*Exercise prompt*. Using the listing below, copy every line that mentions "buffers".

*Stored data*.
'''
-- ==== Sys2Proof/Machine/MemEvents.lean ====
section
/-!
DEFINITION. Sys2Proof/Machine/MemEvents.lean: what the homes, the translation buffers, the die caches, the base dies and the
host's memory accesses bring about (14_die.md R289 to R300, R315; 15_package_memory.md R321 to R336; 16_ordering.md R341 to
R345; 19_launch_tenancy.md R389).
-/

namespace Sys2Proof.Machine

open Sys2Proof

/-! ### Admission of stores (R118, R339 to R345) -/

/-- Whether two stores write a byte in common; those to memory by the places that their frames name (R335, R339). -/
def State.storesMeet (s : State) (a b : PStore) : Bool :=
  let f (x : Nat) : Nat := if a.pad.isSome then x else s.canon x
  a.pad == b.pad && a.parts.any fun x => b.parts.any fun y => decide (f x.1 < f y.1 + y.2.length ∧ f y.1 < f x.1 + x.2.length)

/-- Whether two stores come from different words of one unit and share an element: element i of the later word's store comes after
element i of the earlier word's (R178, R343). -/
def PStore.sameElement (a b : PStore) : Bool := a.unit != 0 && a.unit == b.unit && a.word != b.word && a.elems.any b.elems.contains

/-- Whether every write of a sequencer that has left its store buffer must be performed before a store: a release, a strong
store, a fence's mark, an SO store, an element of an ordered store, and one of a second word of a unit that stores (log 64). -/
def PStore.waitsForAll (st : PStore) : Bool :=
  st.release || st.strong || st.parts.isEmpty || st.inOrder || st.ord == 1 || st.second

/-- Whether a store must follow an earlier one that has not been admitted. -/
def State.storeFollows (s : State) (st e : PStore) : Bool :=
  e.strong || e.parts.isEmpty || st.release || st.strong || st.parts.isEmpty || st.inOrder || (st.ord == 1 && e.ord == 1) || s.storesMeet st e
    || st.sameElement e

/-- Whether the store `k` of a sequencer may be admitted: nothing before it in the buffer must go first, no write sent to a window
that it must follow, a strong one or one to its bytes, is still open, its home can take it (R331, R334, R339, R344), and it is not of an
mt.mul's unit under way, whose stores commit when the unit ends (R118, R343). -/
def State.storeFree (s : State) (q k : Nat) : Bool :=
  let l := (s.seq q).stores
  match l[k]? with
  | none => false
  | some st =>
    !((l.take k).any fun e => s.storeFollows st e) && !(st.waitsForAll && s.writesOpen (.seq q))
      && !(s.sent q).any (fun r => r.strong || (st.pad.isNone && st.parts.any fun e =>
          decide (r.pa < s.canon e.1 + e.2.length ∧ s.canon e.1 < r.pa + r.len)))
      && !s.homeBusy st && !(st.unit == (s.seq q).csr.units.toNat + 1 && s.midMul q)

/-- A sequencer's store `k` has been admitted: what waits for the stores before it counts one fewer (R269, R346). -/
def State.countStores (s : State) (q k : Nat) : State :=
  let less (n : Nat) : Nat := if k < n then n - 1 else n
  let s := s.modSeq q fun x =>
    { x with stores := x.stores.eraseIdx k, appends := x.appends.map fun (a : Append) => { a with after := less a.after } }
  s.modCluster (clusterOf q) fun c =>
    { c with cmds := c.cmds.map fun (m : EngCmd) => if m.owner = q then { m with after := less m.after } else m }

/-- `HOME_WRITE_ADMIT` (R341). -/
def execHomeWriteAdmit (q k : Nat) (s : State) : Out :=
  event s fun s =>
    match (s.seq q).stores[k]? with
    | none => s
    | some st =>
      if !s.storeFree q k then s
      else
        match s.hostLine st with
        | some pa => s.sendBackInval pa
        | none =>
          match s.readOld q st with
          | some s => s
          | none => (((s.commitStore q st).countStores q k).dropReads (.log q)).finishFailing

/-! ### Translation buffers (R296, R299, R300) -/

/-- `TLB_INVALIDATE`: go. -/
def execTlbInvalidate (d : Nat) (s : State) : Out := event s fun s => s.modDie d fun x => { x with invBusy := true }

/-- Whether the invalidation of a die covers an ASID. -/
def Die.covers (x : Die) (asid : Nat) : Bool := x.invAll || x.invAsid.toNat == asid

/-- Whether a cached entry meets the invalidation's pages. -/
def Die.meets (x : Die) (t : TlbEntry) : Bool :=
  let lo := fld x.invVa 12 44 * 4096
  x.covers t.asid && (x.invAll || x.invPages == 0 || decide (t.base < lo + 4096 * x.invPages.toNat ∧ lo < t.limit))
'''
*Written response*.
DEFINITION. Sys2Proof/Machine/MemEvents.lean: what the homes, the translation buffers, the die caches, the base dies and the
/-! ### Translation buffers (R296, R299, R300) -/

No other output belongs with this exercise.